-- ==== Sys2Proof/Machine/Service.lean ====
section
/-! DEFINITION. The Aspect Monitor (05), the Grant Controller's progression of records (04), the Hold Unit's cycle waits
(R108) and the crossing transfer (R5, R6): what a declaration, a fault and a transfer do, each stated once. -/

namespace Sys2Proof.Machine

/-! ## Decoding (R86, R87) -/

/-- The qualifying aspect of the lines at a settle time (R87). -/
def AspectState.qualifying (x : AspectState) (settle : Nat) : Option Aspect :=
  if x.w then
    if settle ≤ x.wSteady ∧ settle ≤ x.dSteady then (if x.d then some .conflict else some .walk) else none
  else if x.run = .twoOrMore ∧ x.dSteady < Config.flashLoss then some .clearance
  else if x.d then (if Config.flashLoss ≤ x.dSteady then some .dontWalk else none)
  else if Config.flashLoss ≤ x.wSteady ∧ Config.flashLoss ≤ x.dSteady then some .dark
  else none

/-- A measure that has not acted on its stretch is at the undecodable limit (R91). -/
def AspectState.atLimit (x : AspectState) : Bool :=
  match x.undecodable with
  | some m => decide (Config.undecodableLimit ≤ m.time) && !m.acted
  | none => false

/-- One more D transition in the window of the one before (R86). -/
def FlashRun.grow (r : FlashRun) : FlashRun :=
  match r with
  | .zero => .one
  | .one => .twoOrMore
  | .twoOrMore => .twoOrMore

/-- A run that begins again at its latest transition, if it has one (R86, log 11). -/
def FlashRun.restart (r : FlashRun) : FlashRun :=
  match r with
  | .zero => .zero
  | .one => .one
  | .twoOrMore => .one

/-- A change of W (R86). A D transition of the same moment falls together with it, so its run begins again (log 11). -/
def AspectState.changeW (w : Bool) (x : AspectState) : AspectState :=
  { x with w := w, wSteady := 0, run := if x.dSteady = 0 then x.run.restart else x.run }

/-- A change of D (R86). It falls together with a change of W where W has changed at the same moment (log 11). -/
def AspectState.changeD (d : Bool) (x : AspectState) : AspectState :=
  { x with d := d, dSteady := 0, dSeen := true,
           run := if x.dSeen = true ∧ Config.flashMin ≤ x.dSteady ∧ x.dSteady ≤ Config.flashMax ∧ x.wSteady ≠ 0 then
                    x.run.grow
                  else .one }

/-- The levels of both lines after a change: W first, then D; a line whose level stays has no change (R86). -/
def AspectState.changeLines (w d : Bool) (x : AspectState) : AspectState :=
  let y := if x.w = w then x else x.changeW w
  if y.d = d then y else y.changeD d

/-! ## The permitted sequence (R93) -/

/-- What the sequence check of R93 says of a declaration from one aspect to another: none is accepted. `granted` is the Grant
Controller's answer "granted" (R72). An aspect CONFLICT before is taken as UNKNOWN (R97). -/
def sequenceFault (before after : Aspect) (granted recallOk darkOk : Bool) : Option FaultKind :=
  match after with
  | .unknown => none
  | .conflict => some .aspectConflict
  | .dark => if darkOk then none else some .lampsDark
  | .dontWalk => none
  | .walk =>
    match before with
    | .unknown => if granted || recallOk then none else some .uncommandedWalk
    | .conflict => if granted || recallOk then none else some .uncommandedWalk
    | .dontWalk => if granted || recallOk then none else some .uncommandedWalk
    | .walk => none
    | .clearance => some .outOfSequence
    | .dark => some .outOfSequence
  | .clearance =>
    match before with
    | .unknown => none
    | .conflict => none
    | .dontWalk => some .outOfSequence
    | .walk => none
    | .clearance => none
    | .dark => some .outOfSequence

/-! ## Faults -/

/-- Removal of the record at place i by the Call Table (R56). -/
def State.removeRecord (i : RecordSlot) (s : State) : State := s.onTable fun t => t.remove s.store i

/-- The serving record of a crossing that faults: GRANTED returns to WAITING, WALKING and CLEARING are removed
(R81, R95). -/
def State.dropService (c : Crossing) (s : State) : State :=
  match s.table.servingSlot c with
  | none => s
  | some i =>
    match s.table.grantedSlot c with
    | some k => s.onTable fun t => t.edit k (moveTo .waiting)
    | none => s.removeRecord i

/-- A fault is raised on crossing c (R95, with R81). -/
def State.raiseFault (c : Crossing) (kind : FaultKind) (s : State) : State :=
  ((s.onAspect c fun x => { x with fault := some kind, further := false, notice := true }).dropService c).onGrant c
    fun g => { g with unrecorded := .none }

/-- A further fault on a FAULTED crossing (R97). -/
def State.furtherFault (c : Crossing) (s : State) : State :=
  s.onAspect c fun x => { x with further := true, notice := true }

/-! ## Accepted declarations (R73 to R80) -/

/-- A WALK handed to the Grant Controller: a granted walk (R73), or a recall walk (R74, R76). -/
def State.walkDeclared (c : Crossing) (s : State) : State :=
  match s.table.grantedSlot c with
  | some i => s.onTable fun t => t.edit i (moveTo (.walking s.store.streetTime))
  | none =>
    match s.table.waitingSlot c with
    | some i => s.onTable fun t => t.edit i (moveTo (.walking s.store.streetTime))
    | none =>
      match s.table.makeRecall s.store c (.walking s.store.streetTime) with
      | some t => { s with table := t }
      | none => s.onGrant c fun g => { g with unrecorded := .walk, unserved := true }

/-- A CLEARANCE handed to the Grant Controller (R77). -/
def State.clearanceDeclared (c : Crossing) (s : State) : State :=
  match s.table.walkingSlot c with
  | some i => s.onTable fun t => t.edit i toClearing
  | none =>
    match (look s.grants c).unrecorded with
    | .walk => s.onGrant c fun g => { g with unrecorded := .clearance }
    | .none => s
    | .clearance => s

/-- A DONT_WALK handed to the Grant Controller: retirement, truncation, or the end of an unrecorded walk (R78). -/
def State.dontWalkDeclared (c : Crossing) (s : State) : State :=
  match s.table.servingSlot c with
  | some i =>
    match s.table.walkingSlot c, s.table.grantedSlot c with
    | some k, _ => (s.removeRecord k).onGrant c fun g => { g with truncated := true }
    | none, some _ => s
    | none, none => s.removeRecord i
  | none =>
    match (look s.grants c).unrecorded with
    | .none => s
    | .walk => s.onGrant c fun g => { g with unrecorded := .none, truncated := true }
    | .clearance => s.onGrant c fun g => { g with unrecorded := .none }

/-- An accepted declaration handed to the Grant Controller (R72 to R80). DARK leaves everything as it stands (R80). -/
def State.handDeclaration (c : Crossing) (a : Aspect) (s : State) : State :=
  match a with
  | .unknown => s
  | .dontWalk => s.dontWalkDeclared c
  | .walk => s.walkDeclared c
  | .clearance => s.clearanceDeclared c
  | .dark => s
  | .conflict => s

/-- The sequence check of crossing c from an aspect, with the Grant Controller's answer and the active profile (R93, R94). -/
def State.checkSequence (c : Crossing) (before after : Aspect) (s : State) : Option FaultKind :=
  sequenceFault before after (s.table.grantedSlot c).isSome (s.store.crossing c).recallPermitted
    (s.store.crossing c).darkPermitted

/-- A cycle wait completes: its flag and the wait are cleared (R108). -/
def HoldFlags.completeWaits (f : HoldFlags) : HoldFlags :=
  { f with a := f.a && !f.waitA, b := f.b && !f.waitB, waitA := false, waitB := false }

/-- A DONT_WALK declaration at the Hold Unit: the cycle waits of crossing c complete (R108). -/
def State.completeWaits (c : Crossing) (s : State) : State :=
  s.onHolds fun h => { h with flags := change h.flags c HoldFlags.completeWaits }

/-- A declaration on crossing c: steps 1 and 2 of R92, and step 3 at the Hold Unit. The transfer test of step 3 is made by the
event that holds the declaration. -/
def State.declare (c : Crossing) (a : Aspect) (s : State) : State :=
  let before := (look s.aspects c).observed
  let s1 := s.onAspect c fun x => { x with observed := a }
  let s2 :=
    if (s.store.crossing c).enabled then
      match (look s.aspects c).fault with
      | none =>
        match s1.checkSequence c before a with
        | none => s1.handDeclaration c a
        | some kind => s1.raiseFault c kind
      | some _ =>
        match sequenceFault before a false (s.store.crossing c).recallPermitted (s.store.crossing c).darkPermitted with
        | none => s1
        | some _ => s1.furtherFault c
    else s1
  if a = .dontWalk then s2.completeWaits c else s2

/-- The undecodable measure starts where it is stopped (R91). -/
def AspectState.startMeasure (x : AspectState) : AspectState :=
  match x.undecodable with
  | none => { x with undecodable := some { time := 0, acted := false } }
  | some _ => x

/-- The qualifying aspect of crossing c is tested again: the undecodable measure starts or stops (R91), and an aspect that
qualifies and differs from the observed one is declared (R87). -/
def State.retest (c : Crossing) (s : State) : State :=
  match (look s.aspects c).qualifying (s.store.crossing c).settle with
  | none => s.onAspect c AspectState.startMeasure
  | some a =>
    let s1 := s.onAspect c fun x => { x with undecodable := none }
    if a = (look s.aspects c).observed then s1 else s1.declare c a

/-! ## The crossing transfer (R6) -/

/-- The check of a crossing that a transfer enables (R101): its observed aspect, as though just declared from UNKNOWN. -/
def State.enablingCheck (c : Crossing) (s : State) : State :=
  match (look s.aspects c).fault with
  | some _ => s
  | none =>
    match (look s.aspects c).observed with
    | .unknown => s
    | a =>
      match s.checkSequence c .unknown a with
      | none => s.handDeclaration c a
      | some kind => s.raiseFault c kind

/-- After the check of R101: a running undecodable measure that has reached its limit raises UNDECODABLE on a crossing that is not
FAULTED, and has then acted on its stretch (R91). -/
def State.enablingLimit (c : Crossing) (s : State) : State :=
  match (look s.aspects c).fault, (look s.aspects c).undecodable with
  | none, some m =>
    if Config.undecodableLimit ≤ m.time then
      (s.onAspect c fun x => { x with undecodable := some { m with acted := true } }).raiseFault c .undecodable
    else s
  | _, _ => s

/-- A crossing transfer that is made: the pending copy becomes active and is handed on in the order of R6. At step 3 the check
of R101 comes first, then the new settle time, then the undecodable limit (log 15). The cue gate is not found between these
parts, but once, by the event that holds the transfer (the model's choice, log 36). -/
def State.transferCrossing (c : Crossing) (new : CrossingProfile) (s : State) : State :=
  let old := s.store.crossing c
  let s1 := s.onStore fun p => { p with crossings := put p.crossings c { active := new, pending := none } }
  let s2 := s1.onTable fun t => t.transfer s1.store c old.enabled
  let s3 := if new.enabled then s2 else s2.onGrant c fun g => { g with unrecorded := .none }
  if new.enabled ∧ ¬ old.enabled then ((s3.enablingCheck c).retest c).enablingLimit c else s3.retest c

/-- The transfer test of a crossing (R5): a pending copy transfers where the transfer point holds. -/
def State.testTransfer (c : Crossing) (s : State) : State :=
  match (look s.store.crossings c).pending with
  | none => s
  | some new => if s.crossingTransferPoint c then s.transferCrossing c new else s

/-- What ends every event at a crossing: its transfer point is tested (R5), then its gate is found again (R121), once for the event
and the transfer that it holds (the model's choice, log 36). -/
def State.settleCrossing (c : Crossing) (s : State) : State := (s.testTransfer c).findGate c

end Sys2Proof.Machine
end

====================

Assignment:
After locating the line with "crossing (R97). -/" in the material above, return it and each line after it exactly, ending at the line with "match s.table.waitingSlot c with".

The completed task:
/-- A further fault on a FAULTED crossing (R97). -/
def State.furtherFault (c : Crossing) (s : State) : State :=
  s.onAspect c fun x => { x with further := true, notice := true }

/-! ## Accepted declarations (R73 to R80) -/

/-- A WALK handed to the Grant Controller: a granted walk (R73), or a recall walk (R74, R76). -/
def State.walkDeclared (c : Crossing) (s : State) : State :=
  match s.table.grantedSlot c with
  | some i => s.onTable fun t => t.edit i (moveTo (.walking s.store.streetTime))
  | none =>
    match s.table.waitingSlot c with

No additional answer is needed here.